→ **EXERCISE DESCRIPTION**
Where in the records does the word "scanning" appear? Copy each line that holds it.
#### LISTED ENTRIES
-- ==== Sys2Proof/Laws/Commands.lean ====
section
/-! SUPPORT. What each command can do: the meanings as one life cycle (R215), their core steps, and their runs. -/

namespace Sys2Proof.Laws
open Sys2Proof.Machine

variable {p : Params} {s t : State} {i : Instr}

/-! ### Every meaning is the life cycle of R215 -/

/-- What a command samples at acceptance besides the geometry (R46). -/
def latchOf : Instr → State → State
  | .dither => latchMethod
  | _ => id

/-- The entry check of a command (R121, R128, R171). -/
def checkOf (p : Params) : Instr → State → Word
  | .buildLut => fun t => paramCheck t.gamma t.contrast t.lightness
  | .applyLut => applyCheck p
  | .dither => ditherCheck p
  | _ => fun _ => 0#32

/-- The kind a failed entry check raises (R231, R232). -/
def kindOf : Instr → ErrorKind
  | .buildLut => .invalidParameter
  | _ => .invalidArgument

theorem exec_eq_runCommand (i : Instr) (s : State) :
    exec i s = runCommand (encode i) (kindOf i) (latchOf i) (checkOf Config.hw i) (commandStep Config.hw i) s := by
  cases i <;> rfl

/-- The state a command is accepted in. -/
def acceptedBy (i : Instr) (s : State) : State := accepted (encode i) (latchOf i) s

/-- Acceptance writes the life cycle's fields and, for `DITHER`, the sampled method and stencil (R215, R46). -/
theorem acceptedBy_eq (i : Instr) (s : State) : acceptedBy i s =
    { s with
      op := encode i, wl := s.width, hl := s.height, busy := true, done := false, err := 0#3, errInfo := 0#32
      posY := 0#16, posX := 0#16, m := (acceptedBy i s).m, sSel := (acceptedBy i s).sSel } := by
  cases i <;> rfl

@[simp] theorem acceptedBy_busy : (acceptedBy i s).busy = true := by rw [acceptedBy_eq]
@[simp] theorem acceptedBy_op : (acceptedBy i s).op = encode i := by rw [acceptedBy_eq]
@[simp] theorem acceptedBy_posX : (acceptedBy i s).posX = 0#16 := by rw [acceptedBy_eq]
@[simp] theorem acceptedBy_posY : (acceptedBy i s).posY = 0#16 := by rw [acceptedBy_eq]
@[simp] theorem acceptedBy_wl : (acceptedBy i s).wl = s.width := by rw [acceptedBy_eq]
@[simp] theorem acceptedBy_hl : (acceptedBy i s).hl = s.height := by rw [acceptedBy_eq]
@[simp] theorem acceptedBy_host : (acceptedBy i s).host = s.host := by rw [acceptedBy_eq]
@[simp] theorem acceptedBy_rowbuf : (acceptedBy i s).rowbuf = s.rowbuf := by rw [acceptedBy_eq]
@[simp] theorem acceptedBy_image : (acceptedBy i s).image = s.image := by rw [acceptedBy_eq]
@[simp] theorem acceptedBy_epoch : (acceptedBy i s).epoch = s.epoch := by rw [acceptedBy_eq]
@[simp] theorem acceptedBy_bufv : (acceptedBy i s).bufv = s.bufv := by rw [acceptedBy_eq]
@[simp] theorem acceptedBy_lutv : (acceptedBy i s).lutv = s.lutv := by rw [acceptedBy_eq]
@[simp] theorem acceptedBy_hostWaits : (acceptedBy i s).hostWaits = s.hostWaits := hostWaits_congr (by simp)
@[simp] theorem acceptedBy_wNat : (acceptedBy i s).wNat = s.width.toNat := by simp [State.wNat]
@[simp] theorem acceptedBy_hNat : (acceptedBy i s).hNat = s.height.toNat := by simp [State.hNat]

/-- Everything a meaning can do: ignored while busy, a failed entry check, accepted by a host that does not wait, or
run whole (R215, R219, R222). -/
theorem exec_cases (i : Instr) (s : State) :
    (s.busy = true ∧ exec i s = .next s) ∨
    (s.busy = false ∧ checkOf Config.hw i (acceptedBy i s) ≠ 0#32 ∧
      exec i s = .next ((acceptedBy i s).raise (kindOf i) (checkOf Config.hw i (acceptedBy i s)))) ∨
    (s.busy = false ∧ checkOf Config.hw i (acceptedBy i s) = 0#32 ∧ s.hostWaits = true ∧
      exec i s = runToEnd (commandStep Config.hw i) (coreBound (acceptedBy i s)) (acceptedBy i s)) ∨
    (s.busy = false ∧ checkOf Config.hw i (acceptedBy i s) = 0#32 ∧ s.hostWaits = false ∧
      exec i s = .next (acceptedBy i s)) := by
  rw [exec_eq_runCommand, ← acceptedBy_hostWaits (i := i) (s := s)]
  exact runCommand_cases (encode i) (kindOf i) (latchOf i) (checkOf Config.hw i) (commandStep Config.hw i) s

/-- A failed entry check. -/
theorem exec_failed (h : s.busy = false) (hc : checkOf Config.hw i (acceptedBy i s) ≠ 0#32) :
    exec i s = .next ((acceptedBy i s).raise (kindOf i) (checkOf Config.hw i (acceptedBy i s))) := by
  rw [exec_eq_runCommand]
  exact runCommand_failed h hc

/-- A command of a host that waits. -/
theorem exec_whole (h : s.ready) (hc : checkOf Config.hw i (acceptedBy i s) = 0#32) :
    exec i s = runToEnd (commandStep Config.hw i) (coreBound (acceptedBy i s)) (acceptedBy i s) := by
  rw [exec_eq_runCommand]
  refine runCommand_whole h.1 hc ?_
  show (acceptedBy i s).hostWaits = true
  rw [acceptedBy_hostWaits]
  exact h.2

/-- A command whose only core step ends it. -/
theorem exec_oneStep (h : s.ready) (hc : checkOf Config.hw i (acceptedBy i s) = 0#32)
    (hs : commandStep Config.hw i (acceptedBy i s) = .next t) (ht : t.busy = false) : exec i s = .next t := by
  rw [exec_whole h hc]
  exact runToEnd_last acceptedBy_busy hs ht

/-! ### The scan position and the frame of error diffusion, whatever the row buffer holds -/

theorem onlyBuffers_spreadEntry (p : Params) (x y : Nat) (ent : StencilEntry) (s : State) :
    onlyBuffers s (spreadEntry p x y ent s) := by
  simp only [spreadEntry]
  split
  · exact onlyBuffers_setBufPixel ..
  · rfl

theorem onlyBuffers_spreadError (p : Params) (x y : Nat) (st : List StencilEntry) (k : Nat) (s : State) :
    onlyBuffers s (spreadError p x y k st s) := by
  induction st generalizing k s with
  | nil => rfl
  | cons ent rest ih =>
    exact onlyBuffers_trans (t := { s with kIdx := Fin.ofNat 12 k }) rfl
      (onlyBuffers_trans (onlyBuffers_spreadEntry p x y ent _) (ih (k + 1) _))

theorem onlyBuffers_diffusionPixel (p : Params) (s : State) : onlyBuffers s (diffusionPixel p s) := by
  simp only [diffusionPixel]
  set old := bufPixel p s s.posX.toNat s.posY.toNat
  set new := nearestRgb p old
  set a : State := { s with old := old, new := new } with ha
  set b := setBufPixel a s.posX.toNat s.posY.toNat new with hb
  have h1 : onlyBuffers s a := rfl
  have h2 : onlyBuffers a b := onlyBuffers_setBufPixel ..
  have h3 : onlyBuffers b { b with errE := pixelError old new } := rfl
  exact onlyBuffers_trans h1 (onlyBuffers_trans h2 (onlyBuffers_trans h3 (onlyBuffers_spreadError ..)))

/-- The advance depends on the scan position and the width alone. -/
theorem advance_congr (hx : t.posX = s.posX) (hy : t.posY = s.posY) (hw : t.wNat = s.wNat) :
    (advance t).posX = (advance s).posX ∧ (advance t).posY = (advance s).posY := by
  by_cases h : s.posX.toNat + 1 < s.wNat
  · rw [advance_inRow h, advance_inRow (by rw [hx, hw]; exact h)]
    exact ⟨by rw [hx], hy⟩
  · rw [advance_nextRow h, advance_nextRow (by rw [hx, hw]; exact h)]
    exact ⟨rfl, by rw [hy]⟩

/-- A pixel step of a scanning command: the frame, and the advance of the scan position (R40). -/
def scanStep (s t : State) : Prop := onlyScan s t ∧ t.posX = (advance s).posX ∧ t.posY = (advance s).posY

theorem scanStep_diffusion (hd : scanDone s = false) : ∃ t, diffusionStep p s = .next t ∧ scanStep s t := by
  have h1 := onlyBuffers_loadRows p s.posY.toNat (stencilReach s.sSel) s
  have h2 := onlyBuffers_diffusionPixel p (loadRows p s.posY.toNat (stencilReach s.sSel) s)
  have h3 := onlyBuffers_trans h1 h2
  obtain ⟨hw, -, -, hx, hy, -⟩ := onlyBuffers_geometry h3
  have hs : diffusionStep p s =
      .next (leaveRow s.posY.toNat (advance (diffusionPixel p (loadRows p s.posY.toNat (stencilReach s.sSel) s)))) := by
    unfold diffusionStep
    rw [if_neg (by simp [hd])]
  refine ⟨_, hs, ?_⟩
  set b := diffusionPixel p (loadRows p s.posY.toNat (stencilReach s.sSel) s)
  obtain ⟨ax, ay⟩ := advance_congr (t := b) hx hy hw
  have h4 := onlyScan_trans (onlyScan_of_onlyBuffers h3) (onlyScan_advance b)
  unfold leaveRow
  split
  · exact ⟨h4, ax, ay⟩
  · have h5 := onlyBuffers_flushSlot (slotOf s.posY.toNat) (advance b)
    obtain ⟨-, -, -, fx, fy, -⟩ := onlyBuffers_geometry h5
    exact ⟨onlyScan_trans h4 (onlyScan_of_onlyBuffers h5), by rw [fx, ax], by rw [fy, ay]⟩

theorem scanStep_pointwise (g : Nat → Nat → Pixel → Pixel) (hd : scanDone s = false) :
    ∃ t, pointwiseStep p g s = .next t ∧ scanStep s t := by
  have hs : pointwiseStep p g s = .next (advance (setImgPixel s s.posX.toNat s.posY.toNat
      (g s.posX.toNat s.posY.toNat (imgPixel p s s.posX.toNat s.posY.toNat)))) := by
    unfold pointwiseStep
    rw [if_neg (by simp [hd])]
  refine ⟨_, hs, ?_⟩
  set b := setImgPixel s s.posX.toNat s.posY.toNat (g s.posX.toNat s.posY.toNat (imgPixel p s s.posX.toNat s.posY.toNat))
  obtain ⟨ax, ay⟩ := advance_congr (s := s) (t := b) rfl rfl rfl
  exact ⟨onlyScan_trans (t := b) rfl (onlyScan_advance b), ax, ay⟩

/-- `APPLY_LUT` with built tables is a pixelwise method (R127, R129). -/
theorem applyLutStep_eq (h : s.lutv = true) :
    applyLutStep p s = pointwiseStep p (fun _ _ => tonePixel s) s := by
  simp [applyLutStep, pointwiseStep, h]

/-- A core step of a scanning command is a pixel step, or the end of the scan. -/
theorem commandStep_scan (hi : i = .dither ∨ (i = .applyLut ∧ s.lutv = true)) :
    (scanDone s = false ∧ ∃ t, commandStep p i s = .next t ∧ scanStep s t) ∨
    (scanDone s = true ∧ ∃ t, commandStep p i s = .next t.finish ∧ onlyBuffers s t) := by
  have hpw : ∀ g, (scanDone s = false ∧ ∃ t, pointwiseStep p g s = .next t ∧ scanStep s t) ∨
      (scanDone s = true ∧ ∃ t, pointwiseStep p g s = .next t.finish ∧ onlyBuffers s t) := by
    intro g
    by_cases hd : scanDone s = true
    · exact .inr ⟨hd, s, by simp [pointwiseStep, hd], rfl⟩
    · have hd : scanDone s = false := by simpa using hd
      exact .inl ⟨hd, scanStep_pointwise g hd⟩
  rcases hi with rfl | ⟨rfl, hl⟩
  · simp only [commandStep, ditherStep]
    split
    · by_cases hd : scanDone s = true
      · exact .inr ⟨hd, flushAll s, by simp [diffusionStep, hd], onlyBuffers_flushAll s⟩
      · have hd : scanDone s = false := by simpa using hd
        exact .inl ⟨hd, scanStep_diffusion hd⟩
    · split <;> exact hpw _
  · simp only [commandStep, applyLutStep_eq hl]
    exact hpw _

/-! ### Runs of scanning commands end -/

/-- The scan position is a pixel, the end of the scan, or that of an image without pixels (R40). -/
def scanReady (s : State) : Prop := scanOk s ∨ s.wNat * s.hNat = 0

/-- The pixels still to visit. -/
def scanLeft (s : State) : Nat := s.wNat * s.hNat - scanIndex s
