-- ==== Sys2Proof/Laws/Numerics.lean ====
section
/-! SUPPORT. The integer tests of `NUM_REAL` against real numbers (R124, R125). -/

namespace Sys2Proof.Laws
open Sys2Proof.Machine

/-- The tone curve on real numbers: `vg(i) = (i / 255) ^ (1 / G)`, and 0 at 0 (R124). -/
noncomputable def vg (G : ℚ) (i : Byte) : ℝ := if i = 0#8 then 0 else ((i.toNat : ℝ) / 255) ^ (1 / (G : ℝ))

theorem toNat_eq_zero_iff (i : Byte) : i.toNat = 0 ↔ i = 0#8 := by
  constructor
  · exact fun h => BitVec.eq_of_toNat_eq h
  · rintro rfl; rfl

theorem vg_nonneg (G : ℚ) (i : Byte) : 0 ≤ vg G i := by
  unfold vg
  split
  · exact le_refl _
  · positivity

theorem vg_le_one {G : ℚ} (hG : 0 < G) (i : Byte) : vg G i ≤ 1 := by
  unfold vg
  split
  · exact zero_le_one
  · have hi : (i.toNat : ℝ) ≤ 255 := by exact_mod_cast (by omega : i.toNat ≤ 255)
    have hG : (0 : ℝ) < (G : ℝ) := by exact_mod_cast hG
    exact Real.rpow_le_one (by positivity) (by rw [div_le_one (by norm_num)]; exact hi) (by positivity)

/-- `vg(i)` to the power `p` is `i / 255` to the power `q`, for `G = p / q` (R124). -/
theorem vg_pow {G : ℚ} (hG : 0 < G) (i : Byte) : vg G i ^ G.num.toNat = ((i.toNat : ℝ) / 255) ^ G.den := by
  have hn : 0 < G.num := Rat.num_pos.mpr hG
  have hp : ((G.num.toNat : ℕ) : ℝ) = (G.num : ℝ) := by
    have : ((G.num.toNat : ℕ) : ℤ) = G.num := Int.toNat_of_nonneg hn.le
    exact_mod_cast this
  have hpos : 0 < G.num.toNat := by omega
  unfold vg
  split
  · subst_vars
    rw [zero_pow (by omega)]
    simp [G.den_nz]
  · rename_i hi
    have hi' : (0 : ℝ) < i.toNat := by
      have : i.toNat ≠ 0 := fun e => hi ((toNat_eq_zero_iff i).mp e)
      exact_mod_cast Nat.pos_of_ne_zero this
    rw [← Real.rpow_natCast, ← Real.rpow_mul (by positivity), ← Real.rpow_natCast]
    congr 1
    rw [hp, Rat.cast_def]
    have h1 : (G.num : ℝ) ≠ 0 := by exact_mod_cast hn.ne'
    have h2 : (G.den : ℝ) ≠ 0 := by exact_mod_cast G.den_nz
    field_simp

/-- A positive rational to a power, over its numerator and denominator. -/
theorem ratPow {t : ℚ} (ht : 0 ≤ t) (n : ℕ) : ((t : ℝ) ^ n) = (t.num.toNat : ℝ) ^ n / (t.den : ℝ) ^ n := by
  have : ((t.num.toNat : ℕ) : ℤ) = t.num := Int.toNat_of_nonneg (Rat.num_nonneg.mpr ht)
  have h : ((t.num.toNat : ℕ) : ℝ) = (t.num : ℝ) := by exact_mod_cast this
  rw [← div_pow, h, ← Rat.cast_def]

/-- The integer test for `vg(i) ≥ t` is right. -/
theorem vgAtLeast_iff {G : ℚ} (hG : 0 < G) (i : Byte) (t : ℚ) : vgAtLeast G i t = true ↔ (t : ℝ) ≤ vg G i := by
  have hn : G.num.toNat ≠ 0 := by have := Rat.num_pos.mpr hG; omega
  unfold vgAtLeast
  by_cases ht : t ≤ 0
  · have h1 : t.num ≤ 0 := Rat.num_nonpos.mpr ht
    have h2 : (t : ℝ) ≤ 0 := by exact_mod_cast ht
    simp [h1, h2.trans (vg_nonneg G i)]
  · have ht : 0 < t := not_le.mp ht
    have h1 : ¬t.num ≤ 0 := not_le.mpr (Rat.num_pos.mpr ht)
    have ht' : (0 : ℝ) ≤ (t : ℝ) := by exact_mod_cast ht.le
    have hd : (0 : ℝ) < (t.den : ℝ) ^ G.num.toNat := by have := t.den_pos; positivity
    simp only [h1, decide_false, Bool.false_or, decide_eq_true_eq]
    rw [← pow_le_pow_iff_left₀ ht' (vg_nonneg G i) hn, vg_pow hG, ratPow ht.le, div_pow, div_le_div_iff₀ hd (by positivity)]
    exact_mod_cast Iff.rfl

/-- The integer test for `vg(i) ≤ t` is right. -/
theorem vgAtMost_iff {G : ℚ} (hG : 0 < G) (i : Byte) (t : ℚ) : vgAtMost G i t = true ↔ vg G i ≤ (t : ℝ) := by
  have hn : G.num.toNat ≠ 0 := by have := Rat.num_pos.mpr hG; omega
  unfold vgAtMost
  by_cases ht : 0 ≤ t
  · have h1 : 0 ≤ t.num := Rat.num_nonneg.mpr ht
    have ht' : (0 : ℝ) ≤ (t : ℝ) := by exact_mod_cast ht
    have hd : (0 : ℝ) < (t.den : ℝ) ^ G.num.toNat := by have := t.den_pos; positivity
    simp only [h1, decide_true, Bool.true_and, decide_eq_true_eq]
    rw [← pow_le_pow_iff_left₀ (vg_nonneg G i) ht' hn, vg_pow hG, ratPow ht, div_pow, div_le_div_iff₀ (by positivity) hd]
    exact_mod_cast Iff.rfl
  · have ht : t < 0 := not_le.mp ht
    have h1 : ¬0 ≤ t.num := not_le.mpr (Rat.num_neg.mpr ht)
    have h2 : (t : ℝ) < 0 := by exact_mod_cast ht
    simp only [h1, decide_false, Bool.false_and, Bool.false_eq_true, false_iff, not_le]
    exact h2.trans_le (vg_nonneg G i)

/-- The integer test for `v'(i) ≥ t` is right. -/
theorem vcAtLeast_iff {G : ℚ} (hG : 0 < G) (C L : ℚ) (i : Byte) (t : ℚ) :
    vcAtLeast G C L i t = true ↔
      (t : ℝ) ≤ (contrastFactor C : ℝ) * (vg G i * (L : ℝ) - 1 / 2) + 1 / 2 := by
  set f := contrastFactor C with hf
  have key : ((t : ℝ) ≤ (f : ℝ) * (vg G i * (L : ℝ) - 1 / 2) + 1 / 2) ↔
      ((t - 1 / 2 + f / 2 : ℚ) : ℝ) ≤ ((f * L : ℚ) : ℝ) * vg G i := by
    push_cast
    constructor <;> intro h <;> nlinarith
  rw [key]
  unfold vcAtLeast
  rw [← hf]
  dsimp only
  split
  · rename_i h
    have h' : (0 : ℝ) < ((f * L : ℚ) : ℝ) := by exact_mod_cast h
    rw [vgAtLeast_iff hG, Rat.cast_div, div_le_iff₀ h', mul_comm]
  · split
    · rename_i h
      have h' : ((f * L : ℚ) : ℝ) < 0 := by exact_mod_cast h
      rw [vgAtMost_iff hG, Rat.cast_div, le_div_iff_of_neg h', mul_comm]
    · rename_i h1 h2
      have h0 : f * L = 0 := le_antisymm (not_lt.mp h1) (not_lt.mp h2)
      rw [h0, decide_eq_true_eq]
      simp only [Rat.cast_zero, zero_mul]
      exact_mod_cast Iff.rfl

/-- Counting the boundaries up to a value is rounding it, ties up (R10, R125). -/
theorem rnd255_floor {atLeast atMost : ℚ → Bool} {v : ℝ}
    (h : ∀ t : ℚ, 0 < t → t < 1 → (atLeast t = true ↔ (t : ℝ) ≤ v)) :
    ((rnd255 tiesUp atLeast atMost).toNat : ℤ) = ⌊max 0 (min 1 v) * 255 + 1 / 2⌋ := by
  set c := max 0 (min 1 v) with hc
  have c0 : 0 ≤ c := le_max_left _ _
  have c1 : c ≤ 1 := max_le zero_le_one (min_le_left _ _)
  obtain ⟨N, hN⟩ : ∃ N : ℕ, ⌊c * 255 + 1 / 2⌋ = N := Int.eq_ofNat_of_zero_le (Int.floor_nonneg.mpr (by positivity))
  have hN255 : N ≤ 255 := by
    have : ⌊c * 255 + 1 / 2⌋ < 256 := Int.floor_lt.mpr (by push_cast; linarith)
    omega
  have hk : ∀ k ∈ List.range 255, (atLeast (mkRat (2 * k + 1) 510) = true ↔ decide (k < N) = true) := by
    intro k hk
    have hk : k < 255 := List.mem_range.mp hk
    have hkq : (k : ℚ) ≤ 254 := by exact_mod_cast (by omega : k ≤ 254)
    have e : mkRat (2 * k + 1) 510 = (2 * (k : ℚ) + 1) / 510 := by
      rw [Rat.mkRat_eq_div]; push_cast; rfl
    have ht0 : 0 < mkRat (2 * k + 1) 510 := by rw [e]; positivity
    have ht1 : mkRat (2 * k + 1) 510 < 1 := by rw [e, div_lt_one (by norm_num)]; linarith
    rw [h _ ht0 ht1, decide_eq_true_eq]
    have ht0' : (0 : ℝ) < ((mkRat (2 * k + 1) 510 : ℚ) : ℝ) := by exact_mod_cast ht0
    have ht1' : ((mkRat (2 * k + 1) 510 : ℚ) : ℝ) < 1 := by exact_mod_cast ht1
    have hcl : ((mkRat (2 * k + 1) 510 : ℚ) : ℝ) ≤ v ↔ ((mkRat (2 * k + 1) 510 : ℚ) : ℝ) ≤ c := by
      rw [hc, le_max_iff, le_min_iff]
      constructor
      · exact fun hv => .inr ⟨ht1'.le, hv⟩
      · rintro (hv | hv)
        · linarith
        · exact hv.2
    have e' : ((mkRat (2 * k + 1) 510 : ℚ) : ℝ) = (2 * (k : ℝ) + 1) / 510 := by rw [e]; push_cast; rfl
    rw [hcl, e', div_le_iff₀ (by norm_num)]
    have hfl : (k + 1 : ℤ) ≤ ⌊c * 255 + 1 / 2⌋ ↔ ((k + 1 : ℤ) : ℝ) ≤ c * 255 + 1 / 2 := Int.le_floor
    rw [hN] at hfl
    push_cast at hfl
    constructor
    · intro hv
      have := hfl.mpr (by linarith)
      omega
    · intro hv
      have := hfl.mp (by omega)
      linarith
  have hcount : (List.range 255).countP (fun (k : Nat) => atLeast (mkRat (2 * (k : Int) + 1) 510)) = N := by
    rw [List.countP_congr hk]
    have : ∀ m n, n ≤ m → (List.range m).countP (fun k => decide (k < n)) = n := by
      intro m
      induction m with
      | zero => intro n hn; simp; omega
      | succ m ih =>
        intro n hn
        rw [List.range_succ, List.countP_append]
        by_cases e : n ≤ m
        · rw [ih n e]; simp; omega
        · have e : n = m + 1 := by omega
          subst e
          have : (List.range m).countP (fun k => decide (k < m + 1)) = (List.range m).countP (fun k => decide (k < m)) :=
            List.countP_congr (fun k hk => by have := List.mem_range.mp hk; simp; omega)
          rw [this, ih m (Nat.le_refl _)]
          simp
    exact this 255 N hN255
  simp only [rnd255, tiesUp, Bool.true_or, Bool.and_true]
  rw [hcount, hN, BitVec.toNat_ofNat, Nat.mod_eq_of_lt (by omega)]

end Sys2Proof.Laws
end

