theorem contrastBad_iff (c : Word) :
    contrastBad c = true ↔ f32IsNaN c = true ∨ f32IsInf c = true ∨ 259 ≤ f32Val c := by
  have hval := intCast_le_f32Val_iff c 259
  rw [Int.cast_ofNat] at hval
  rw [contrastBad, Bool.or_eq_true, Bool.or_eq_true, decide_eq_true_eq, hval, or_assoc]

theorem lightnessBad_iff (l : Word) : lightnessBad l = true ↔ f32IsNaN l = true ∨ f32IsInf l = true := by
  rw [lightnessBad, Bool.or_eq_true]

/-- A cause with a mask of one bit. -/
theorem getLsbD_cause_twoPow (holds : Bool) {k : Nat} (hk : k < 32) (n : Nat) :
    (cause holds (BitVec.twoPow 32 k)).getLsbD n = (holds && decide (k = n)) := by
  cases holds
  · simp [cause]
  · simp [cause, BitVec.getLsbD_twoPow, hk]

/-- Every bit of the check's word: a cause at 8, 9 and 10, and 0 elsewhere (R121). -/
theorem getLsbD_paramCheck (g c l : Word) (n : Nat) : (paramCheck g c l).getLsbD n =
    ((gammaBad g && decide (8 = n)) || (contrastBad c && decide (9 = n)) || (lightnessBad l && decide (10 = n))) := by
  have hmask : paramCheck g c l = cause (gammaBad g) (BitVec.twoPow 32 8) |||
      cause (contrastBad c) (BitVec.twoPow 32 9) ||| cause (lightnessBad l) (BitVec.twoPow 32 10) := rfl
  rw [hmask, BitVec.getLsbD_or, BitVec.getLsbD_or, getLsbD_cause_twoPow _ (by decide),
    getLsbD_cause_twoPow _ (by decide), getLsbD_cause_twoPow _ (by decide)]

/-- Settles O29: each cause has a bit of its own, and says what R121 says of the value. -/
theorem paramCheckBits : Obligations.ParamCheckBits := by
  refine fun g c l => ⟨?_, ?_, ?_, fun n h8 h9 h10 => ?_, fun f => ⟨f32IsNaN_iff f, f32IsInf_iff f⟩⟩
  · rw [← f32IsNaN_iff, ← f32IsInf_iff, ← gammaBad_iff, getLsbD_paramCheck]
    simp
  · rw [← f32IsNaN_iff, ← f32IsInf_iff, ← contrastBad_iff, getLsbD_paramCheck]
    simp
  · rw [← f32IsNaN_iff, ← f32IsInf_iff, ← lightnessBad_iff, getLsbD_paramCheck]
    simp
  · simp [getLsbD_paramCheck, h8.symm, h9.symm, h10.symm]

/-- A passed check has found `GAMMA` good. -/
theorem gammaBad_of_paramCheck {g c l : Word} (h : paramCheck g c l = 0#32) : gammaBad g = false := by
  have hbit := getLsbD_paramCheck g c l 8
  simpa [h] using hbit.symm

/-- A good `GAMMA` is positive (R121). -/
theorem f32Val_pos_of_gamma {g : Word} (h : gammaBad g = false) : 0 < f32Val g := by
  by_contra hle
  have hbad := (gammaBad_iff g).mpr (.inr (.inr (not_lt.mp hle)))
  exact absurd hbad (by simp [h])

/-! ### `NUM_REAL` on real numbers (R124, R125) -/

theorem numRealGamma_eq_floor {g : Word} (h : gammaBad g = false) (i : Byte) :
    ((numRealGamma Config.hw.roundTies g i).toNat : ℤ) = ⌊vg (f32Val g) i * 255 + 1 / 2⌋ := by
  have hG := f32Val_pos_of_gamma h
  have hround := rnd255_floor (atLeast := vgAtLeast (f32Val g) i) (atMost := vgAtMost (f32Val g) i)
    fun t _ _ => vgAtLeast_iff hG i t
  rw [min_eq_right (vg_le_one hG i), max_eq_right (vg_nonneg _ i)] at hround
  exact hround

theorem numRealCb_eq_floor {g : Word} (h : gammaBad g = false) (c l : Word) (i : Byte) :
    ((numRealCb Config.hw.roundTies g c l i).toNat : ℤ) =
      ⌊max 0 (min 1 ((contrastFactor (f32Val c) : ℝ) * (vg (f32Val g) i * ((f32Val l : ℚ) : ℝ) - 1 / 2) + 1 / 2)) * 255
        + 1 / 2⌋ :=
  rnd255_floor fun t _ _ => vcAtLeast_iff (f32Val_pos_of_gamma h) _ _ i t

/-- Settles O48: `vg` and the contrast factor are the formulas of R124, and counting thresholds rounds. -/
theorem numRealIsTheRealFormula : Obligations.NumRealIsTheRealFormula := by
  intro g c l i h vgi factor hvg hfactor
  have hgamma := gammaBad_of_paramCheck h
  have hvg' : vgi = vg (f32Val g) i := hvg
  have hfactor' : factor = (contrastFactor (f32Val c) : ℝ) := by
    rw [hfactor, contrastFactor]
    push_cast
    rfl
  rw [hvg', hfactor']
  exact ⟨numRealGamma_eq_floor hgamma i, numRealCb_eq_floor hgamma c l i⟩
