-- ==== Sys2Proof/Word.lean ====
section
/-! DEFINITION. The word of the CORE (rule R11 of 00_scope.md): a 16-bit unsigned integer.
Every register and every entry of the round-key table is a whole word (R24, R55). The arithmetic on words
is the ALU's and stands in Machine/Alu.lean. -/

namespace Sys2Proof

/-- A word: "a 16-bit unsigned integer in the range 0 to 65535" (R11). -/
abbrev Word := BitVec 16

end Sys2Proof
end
########
→ **RESULT**
/-- A pixel step of a scanning command: the frame, and the advance of the scan position (R40). -/
/-- A core step of a scanning command is a pixel step, or the end of the scan. -/
/-! ### Runs of scanning commands end -/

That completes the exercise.